It's 6:32 right now in Sacramento, Ca. The Saints are winning the Super Bowl and I'm upstairs in the computer lab trying to entertain myself. I didn't sit through any of the game this year because I was busy trying to pack, also I don't really care about football, and there were no traditional Super Bowl snacks. I mean what is a Super Bowl party without pigs in a blanket and my mom's famous chips con queso recipe which she stole off the Velveta Cheese box. I just can't convince myself to do it. Although, I do have to say I hope the Saints win. It would be great for their community. Nothing brings together a city like a big win be it Football, Basketball, or Baseball. *
I'm excited about arriving in Mecca, Ca but I'm not so much excited for driving 10 hours packed in a 15 passenger van like sardines. I'm hoping that we will be able to pack effectively and that there will be enough room for me to wiggle my toes. I'm planning on wearing my steel toe boots mostly because I don't have room to pack 'em. Wearing steel toes and working all day sucks but wearing them while driving them sucks harder. I'm complaining a lot about this trip and I think a lot of it is because currently I can see many of the flaws in others and myself. I'm concerned for a lot of things that might happen over the course of these next two months. I'm also excited for the potential a big blow up could bring. I don't know I think maybe I'm just looking at the worst in things instead of the best in things.

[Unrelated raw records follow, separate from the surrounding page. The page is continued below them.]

/-- R81: Indirect,X. The operand byte is the byte at PC + 1; the pointer is that byte plus X modulo 256; both address bytes
come from page zero, the high one from the next byte with 8-bit wraparound; there is never a page crossing. LDA,
ADC and AND have the form. -/
def Obligations.IndirectXTakesItsPointerFromPageZero : Prop :=
  ∀ (s : State) (z : Byte) (p : Nat), p = (z.toNat + s.x.toNat) % 256 →
    (∃ ea : Addr, resolve (.src (.mem (.izx z))) s = .address ⟨ea, false⟩ ∧
      ea.toNat = (s.mem.read (BitVec.ofNat 16 ((p + 1) % 256))).toNat * 256 + (s.mem.read (BitVec.ofNat 16 p)).toNat) ∧
    pointerReads (.izx z) s = [.rd (BitVec.ofNat 16 p), .rd (BitVec.ofNat 16 ((p + 1) % 256))] ∧
    (∀ i, fetch s = .ok i → i.operand = .src (.mem (.izx z)) → i.length = 2 ∧ z = memRead (s.pc + 1) s) ∧
    ∀ i : Instr, i.operand = .src (.mem (.izx z)) ↔ i ∈ [.ldaIzx z, .adcIzx z, .andIzx z]

/-- R82: Indirect,Y. The base comes little-endian from the zero-page pointer, Y is added modulo 65536, and `crossed` is the
carry out of the low byte. The pointer's wrap and the wrap of the sum are the spec's decisions D8 and D7
(log 10, log 9). -/
def Obligations.IndirectYAddsYToThePointedBase : Prop :=
  ∀ (s : State) (z : Byte) (lo hi : Nat), lo = (s.mem.read (BitVec.ofNat 16 z.toNat)).toNat →
    hi = (s.mem.read (BitVec.ofNat 16 ((z.toNat + 1) % 256))).toNat →
    resolve (.src (.mem (.izy z))) s =
      .address ⟨BitVec.ofNat 16 ((hi * 256 + lo + s.y.toNat) % 65536), decide (lo + s.y.toNat > 0xFF)⟩ ∧
    pointerReads (.izy z) s =
      [.rd (BitVec.ofNat 16 z.toNat), .rd (BitVec.ofNat 16 ((z.toNat + 1) % 256))]

/-- R83: for ABX, ABY and IZY, `crossed` is true exactly when the effective address lies on another page than the unindexed
base (the equivalence is the spec's inference). -/
def Obligations.CrossedMeansThePageChanged : Prop :=
  ∀ (s : State) (a : Addr) (z : Byte),
    ((resolveMem (.abx a) s).crossed = true ↔ page (resolveMem (.abx a) s).ea ≠ page a) ∧
    ((resolveMem (.aby a) s).crossed = true ↔ page (resolveMem (.aby a) s).ea ≠ page a) ∧
    ((resolveMem (.izy z) s).crossed = true ↔ page (resolveMem (.izy z) s).ea ≠ page (readZP16 z s))

/-- R80: the branch target is the address of the instruction after the branch plus the signed displacement, modulo 65536,
and `crossed` compares their pages. The base and the page test are the spec's decisions D4 and D5 (log 11). -/
def Obligations.BranchTargetIsRelativeToTheNextInstruction : Prop :=
  ∀ (s : State) (d : Byte),
    ∃ e, resolve (.rel d) s = .target e ∧
      (e.ea.toNat : Int) = ((s.pc.toNat : Int) + 2 + d.toInt) % 65536 ∧
      (e.crossed = true ↔ e.ea.toNat / 256 ≠ (s.pc.toNat + 2) % 65536 / 256)

/-! ### The flag rules -/

/-- R16, R27: the place of each flag in P; writing one flag gives it the value and leaves the seven others. -/
def Obligations.FlagsHaveTheirBitOfP : Prop :=
  (∀ p : Byte, getFlag .C p = p.getLsbD 0 ∧ getFlag .Z p = p.getLsbD 1 ∧ getFlag .I p = p.getLsbD 2 ∧
    getFlag .D p = p.getLsbD 3 ∧ getFlag .B p = p.getLsbD 4 ∧ getFlag .U p = p.getLsbD 5 ∧
    getFlag .V p = p.getLsbD 6 ∧ getFlag .N p = p.getLsbD 7) ∧
  ∀ (f g : Flag) (v : Bool) (p : Byte), getFlag g (setFlag f v p) = if g = f then v else getFlag g p

/-- R90, R91, R92, R93: the four flag rules; an instruction that sets Zero and Sign from a byte gives the flags these
values; the unmasked intermediates of ADC and ASL that the carry rule is applied to. -/
def Obligations.FourFlagRules : Prop :=
  (∀ r : Nat, zeroOf r = true ↔ r % 256 = 0) ∧
  (∀ r : Nat, signOf r = true ↔ r % 256 ≥ 128) ∧
  (∀ t : Nat, carryOf t = true ↔ t > 0xFF) ∧
  (∀ a m r : Byte, overflowOf a m r = true ↔
    a.getLsbD 7 = m.getLsbD 7 ∧ r.getLsbD 7 ≠ a.getLsbD 7) ∧
  (∀ r p : Byte, getFlag .Z (setZN r p) = zeroOf r.toNat ∧ getFlag .N (setZN r p) = signOf r.toNat) ∧
  (∀ (a m : Byte) (c : Bool), addIntermediate a m c = a.toNat + m.toNat + c.toNat ∧ addIntermediate a m c ≤ 511) ∧
  (∀ v : Byte, shiftIntermediate v = v.toNat * 2 ∧ shiftIntermediate v ≤ 510)

/-- Two inferences of the spec. After R93: the overflow test on the truncated sum is 1 exactly when the signed sum with
the carry-in lies outside -128..127, and exactly when the carries into and out of bit 7 differ. At the end of R92:
the carry rule on a shift's intermediate result gives bit 7 of the value shifted. -/
def Obligations.OverflowIsSignedOverflow : Prop :=
  (∀ (a m : Byte) (c : Bool),
    (overflowOf a m (truncate8 (addIntermediate a m c)) = true ↔
      ¬(-128 ≤ a.toInt + m.toInt + c.toNat ∧ a.toInt + m.toInt + c.toNat ≤ 127)) ∧
    (overflowOf a m (truncate8 (addIntermediate a m c)) = true ↔
      decide (a.toNat % 128 + m.toNat % 128 + c.toNat ≥ 128) ≠ carryOf (addIntermediate a m c))) ∧
  (∀ v : Byte, carryOf (shiftIntermediate v) = v.getLsbD 7)

/-! ### The instructions -/

/-- R100: LDA, in each of its eight forms (ldaImm, ldaZp, ldaZpx, ldaAbs, ldaAbx, ldaAby, ldaIzx, ldaIzy), completes from
every state; A is the operand, Z and N follow from it, and nothing else changes but PC and the cycle total. -/
def Obligations.LdaLoadsTheOperand : Prop :=
  ∀ (i : Instr) (s : State), i.mnemonic = .LDA →
    ∃ x t, i.operand = .src x ∧ exec i s = .next t ∧
      t.a = sourceValue x s ∧ ZeroSignOf (sourceValue x s) t ∧
      FlagsKept [.Z, .N] s t ∧ t.x = s.x ∧ t.y = s.y ∧ t.sp = s.sp ∧ MemoryKept s t

/-- R101: LDX, in each of its five forms (ldxImm, ldxZp, ldxZpy, ldxAbs, ldxAby), completes from every state; X is the
operand, read with the Y of before; Z and N follow from it, and nothing else changes but PC and the cycle total. -/
def Obligations.LdxLoadsTheOperand : Prop :=
  ∀ (i : Instr) (s : State), i.mnemonic = .LDX →
    ∃ x t, i.operand = .src x ∧ exec i s = .next t ∧
      t.x = sourceValue x s ∧ ZeroSignOf (sourceValue x s) t ∧ sourceValue x s = sourceValue x { s with x := 0 } ∧
      FlagsKept [.Z, .N] s t ∧ t.a = s.a ∧ t.y = s.y ∧ t.sp = s.sp ∧ MemoryKept s t

/-- R102: LDY, in each of its five forms (ldyImm, ldyZp, ldyZpx, ldyAbs, ldyAbx), completes from every state; Y is the
operand, found without Y; Z and N follow from it, and nothing else changes but PC and the cycle total. -/
def Obligations.LdyLoadsTheOperand : Prop :=
  ∀ (i : Instr) (s : State), i.mnemonic = .LDY →
    ∃ x t, i.operand = .src x ∧ exec i s = .next t ∧
      t.y = sourceValue x s ∧ ZeroSignOf (sourceValue x s) t ∧ sourceValue x s = sourceValue x { s with y := 0 } ∧
      FlagsKept [.Z, .N] s t ∧ t.a = s.a ∧ t.x = s.x ∧ t.sp = s.sp ∧ MemoryKept s t

/-- R110: ADC, in each of its eight forms (adcImm, adcZp, adcZpx, adcAbs, adcAbx, adcAby, adcIzx, adcIzy), completes from
every state. With `T = A + M + C` from before: A is `T mod 256`, C is `T > 0xFF`, Z and N follow from A, V is the
two-operand sign test, and nothing else changes but PC and the cycle total. -/
def Obligations.AdcAddsWithCarry : Prop :=
  ∀ (i : Instr) (s : State), i.mnemonic = .ADC →
    ∃ x t, i.operand = .src x ∧ exec i s = .next t ∧
      t.a.toNat = (s.a.toNat + (sourceValue x s).toNat + (getFlag .C s.p).toNat) % 256 ∧
      (getFlag .C t.p = true ↔ s.a.toNat + (sourceValue x s).toNat + (getFlag .C s.p).toNat > 0xFF) ∧
      ZeroSignOf t.a t ∧
      (getFlag .V t.p = true ↔ s.a.msb = (sourceValue x s).msb ∧ t.a.msb ≠ s.a.msb) ∧
      FlagsKept [.C, .Z, .V, .N] s t ∧ t.x = s.x ∧ t.y = s.y ∧ t.sp = s.sp ∧ MemoryKept s t

/-- R112: the decimal flag has no effect on ADC or on anything else. Two states that differ in D alone run any instruction
to states that differ in D at most. -/
def Obligations.DecimalFlagHasNoEffect : Prop :=
  ∀ (i : Instr) (s : State) (d : Bool), ∃ t u,
    exec i s = .next t ∧ exec i { s with p := setFlag .D d s.p } = .next u ∧
      u.a = t.a ∧ u.x = t.x ∧ u.y = t.y ∧ u.sp = t.sp ∧ u.pc = t.pc ∧ u.cyc = t.cyc ∧
      FlagsKept [.D] t u ∧ MemoryKept t u

/-- R111: AND, in each of its eight forms (andImm, andZp, andZpx, andAbs, andAbx, andAby, andIzx, andIzy), completes from
every state; A is A and the operand bit by bit, Z and N follow from it, and nothing else changes but PC and the
cycle total. -/
def Obligations.AndIsBitwise : Prop :=
  ∀ (i : Instr) (s : State), i.mnemonic = .AND →
    ∃ x t, i.operand = .src x ∧ exec i s = .next t ∧
      (∀ k, t.a.getLsbD k = (s.a.getLsbD k && (sourceValue x s).getLsbD k)) ∧ ZeroSignOf t.a t ∧
      FlagsKept [.Z, .N] s t ∧ t.x = s.x ∧ t.y = s.y ∧ t.sp = s.sp ∧ MemoryKept s t

/-- R120: ASL A (aslAcc) completes from every state; A is doubled modulo 256, so its bit 0 is 0 and the old carry is not
shifted in; C is the old bit 7; Z and N follow from the result; memory is neither read beyond the opcode nor
written; nothing else changes but PC and the cycle total. -/
def Obligations.AslAccumulatorShiftsA : Prop :=
  ∀ s : State, ∃ t, exec .aslAcc s = .next t ∧
    t.a.toNat = s.a.toNat * 2 % 256 ∧ t.a.getLsbD 0 = false ∧ getFlag .C t.p = s.a.getLsbD 7 ∧ ZeroSignOf t.a t ∧
    FlagsKept [.C, .Z, .N] s t ∧ t.x = s.x ∧ t.y = s.y ∧ t.sp = s.sp ∧ MemoryKept s t ∧
    operandAccesses Instr.aslAcc.mnemonic Instr.aslAcc.operand s = []

/-- R121: ASL on memory, in each of its four forms (aslZp, aslZpx, aslAbs, aslAbx), completes from every
state. The byte at the effective address is doubled modulo 256 and written back there; every other byte is
unchanged; beyond the instruction bytes the cell is read once and then written once, and nothing else is accessed;
C is the old bit 7, Z and N follow from the result, not from A; nothing else changes but PC and the cycle total. That
the old value is not written back first, and nothing else is accessed, is the spec's decision D14 (log 13). -/
def Obligations.AslMemoryShiftsTheByteInPlace : Prop :=
  ∀ (i : Instr) (s : State), i.mnemonic = .ASL → i ≠ .aslAcc →
    ∃ m t, i.operand = .src (.mem m) ∧ exec i s = .next t ∧
      (t.mem.read (resolveMem m s).ea).toNat = (s.mem.read (resolveMem m s).ea).toNat * 2 % 256 ∧
      (∀ b, b ≠ (resolveMem m s).ea → t.mem.read b = s.mem.read b) ∧
      operandAccesses i.mnemonic i.operand s = [.rd (resolveMem m s).ea, .wr (resolveMem m s).ea] ∧
      getFlag .C t.p = (s.mem.read (resolveMem m s).ea).getLsbD 7 ∧
      ZeroSignOf (t.mem.read (resolveMem m s).ea) t ∧
      FlagsKept [.C, .Z, .N] s t ∧ t.a = s.a ∧ t.x = s.x ∧ t.y = s.y ∧ t.sp = s.sp

/-- R130 to R138, R218: the eight branches (bcc, bcs, beq, bmi, bne, bpl, bvc, bvs) complete from every state. Taken exactly
when the flag has the value of the table in 45_branch.md: PC is then the next instruction plus the signed
displacement modulo 65536, else the next instruction; 2 cycles, 3 taken, 4 taken to another page; nothing else
changes. Base, page test and conditions are the spec's decisions D4, D5, D22 (log 11, log 12). -/
def Obligations.BranchesFollowTheirFlag : Prop :=
  ∀ (i : Instr) (s : State) (f : Flag) (v : Bool), (i.mnemonic, f, v) ∈ branchTable →
    ∃ d t, i.operand = .rel d ∧ exec i s = .next t ∧
      (getFlag f s.p = v →
        (t.pc.toNat : Int) = ((s.pc.toNat : Int) + 2 + d.toInt) % 65536 ∧
        t.cyc = s.cyc + (if t.pc.toNat / 256 = (s.pc.toNat + 2) % 65536 / 256 then 3 else 4)) ∧
      (getFlag f s.p ≠ v → t.pc.toNat = (s.pc.toNat + 2) % 65536 ∧ t.cyc = s.cyc + 2) ∧
      t.p = s.p ∧ t.a = s.a ∧ t.x = s.x ∧ t.y = s.y ∧ t.sp = s.sp ∧ MemoryKept s t

/-- R150 to R156: the seven flag instructions (clc, cld, cli, clv, sec, sed, sei) complete from every state, write the one
flag they name, and change nothing else but PC and the cycle total. Which flag a mnemonic names is the spec's
decision D22 (log 12). -/
def Obligations.FlagInstructionsWriteOneFlag : Prop :=
  ∀ (i : Instr) (f : Flag) (v : Bool) (s : State),
    (i, f, v) ∈ [(Instr.clc, Flag.C, false), (.cld, .D, false), (.cli, .I, false), (.clv, .V, false),
      (.sec, .C, true), (.sed, .D, true), (.sei, .I, true)] →
    ∃ t, exec i s = .next t ∧ getFlag f t.p = v ∧ FlagsKept [f] s t ∧
      t.a = s.a ∧ t.x = s.x ∧ t.y = s.y ∧ t.sp = s.sp ∧ MemoryKept s t

/-- R157: NOP (nop) completes from every state and changes no register other than PC, no flag and no memory byte; it
reads no memory beyond the opcode. (Its cycles are in CyclesFollowTheTable.) -/
def Obligations.NopChangesOnlyPcAndCycles : Prop :=
  ∀ s : State, ∃ t, exec .nop s = .next t ∧
    t.p = s.p ∧ t.a = s.a ∧ t.x = s.x ∧ t.y = s.y ∧ t.sp = s.sp ∧ MemoryKept s t ∧
    operandAccesses Instr.nop.mnemonic Instr.nop.operand s = []

/-- R158: two consecutive copies of a flag instruction leave A, X, Y, SP, P and memory as one copy does. For the three
that set a flag this is the spec's inference. -/
def Obligations.FlagInstructionsAreIdempotent : Prop :=
  ∀ (i : Instr) (s : State), i ∈ [Instr.clc, .cld, .cli, .clv, .sec, .sed, .sei] →
    ∃ t u, exec i s = .next t ∧ exec i t = .next u ∧
      u.a = t.a ∧ u.x = t.x ∧ u.y = t.y ∧ u.sp = t.sp ∧ u.p = t.p ∧ MemoryKept t u

/-! ### Rules about every instruction -/

/-- R176, R182: every instruction that is no branch completes from every state and leaves PC at its own address plus its
length, modulo 65536. The wrap at the top of the address space is the spec's decision D6 (log 9). -/
def Obligations.PcAdvancesByTheLength : Prop :=
  ∀ (i : Instr) (s : State), i.mnemonic ∉ branchTable.map Prod.fst →
    ∃ t, exec i s = .next t ∧ t.pc.toNat = (s.pc.toNat + i.length) % 65536

/-- R21, R94 and the table under R16: an instruction writes only the flags its own rule names, so every other bit of `P`
keeps its value; B and bit 5 are named by no rule. That every instruction completes is the spec's inference in R193,
and which flag a flag instruction names is its decision D22 (log 12). -/
def Obligations.OnlyNamedFlagsAreWritten : Prop :=
  ∀ (i : Instr) (s : State), ∃ t, exec i s = .next t ∧ FlagsKept (flagsWritten i.mnemonic) s t ∧
    Flag.B ∉ flagsWritten i.mnemonic ∧ Flag.U ∉ flagsWritten i.mnemonic

/-- R177, R216, R217, R218: what every instruction adds to the cycle total, by mnemonic and format. The numbers other than
the branches' and the penalties are the spec's general knowledge (G3; log 5). The branches' are in
BranchesFollowTheirFlag. -/
def Obligations.CyclesFollowTheTable : Prop :=
  ∀ (i : Instr) (s t : State), exec i s = .next t →
    (∀ x, i.mnemonic ∈ [.LDA, .LDX, .LDY, .ADC, .AND] → i.operand = .src x →
      t.cyc = s.cyc + BitVec.ofNat 32 ((readingCycles i.format).1 +
        (if (readingCycles i.format).2 = true ∧ (resolve i.operand s).crossed = true then 1 else 0))) ∧
    (i.mnemonic = .ASL → t.cyc = s.cyc + BitVec.ofNat 32 (aslCycles i.format)) ∧
    (i.operand = .imp → t.cyc = s.cyc + 2)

I've been isolating myself a lot more lately, and I'm kind of concerned as to why. I can't pinpoint what is making me want to turtle up. I'm generally a very outgoing person, often in the middle of everything and very much want to be included. But recently, I've forgone outings and gone to bed early. Perhaps, I'm getting sick, perhaps this past month has been emotionally draining and I'm not feeling up to exerting more energy than what is absolutely necessary.
I do still believe in this program and am very happy about my actual work. I think it does make a difference, some projects more than others. I'm just blah right now. Possibly because I'm exhausted from packing. I hate packing and it doesn't get any easier no matter how many times you move.
I guess that's all. See you in Mecca?
Sara
*The Saints won, my friends in New Orleans are probably having a blast right now.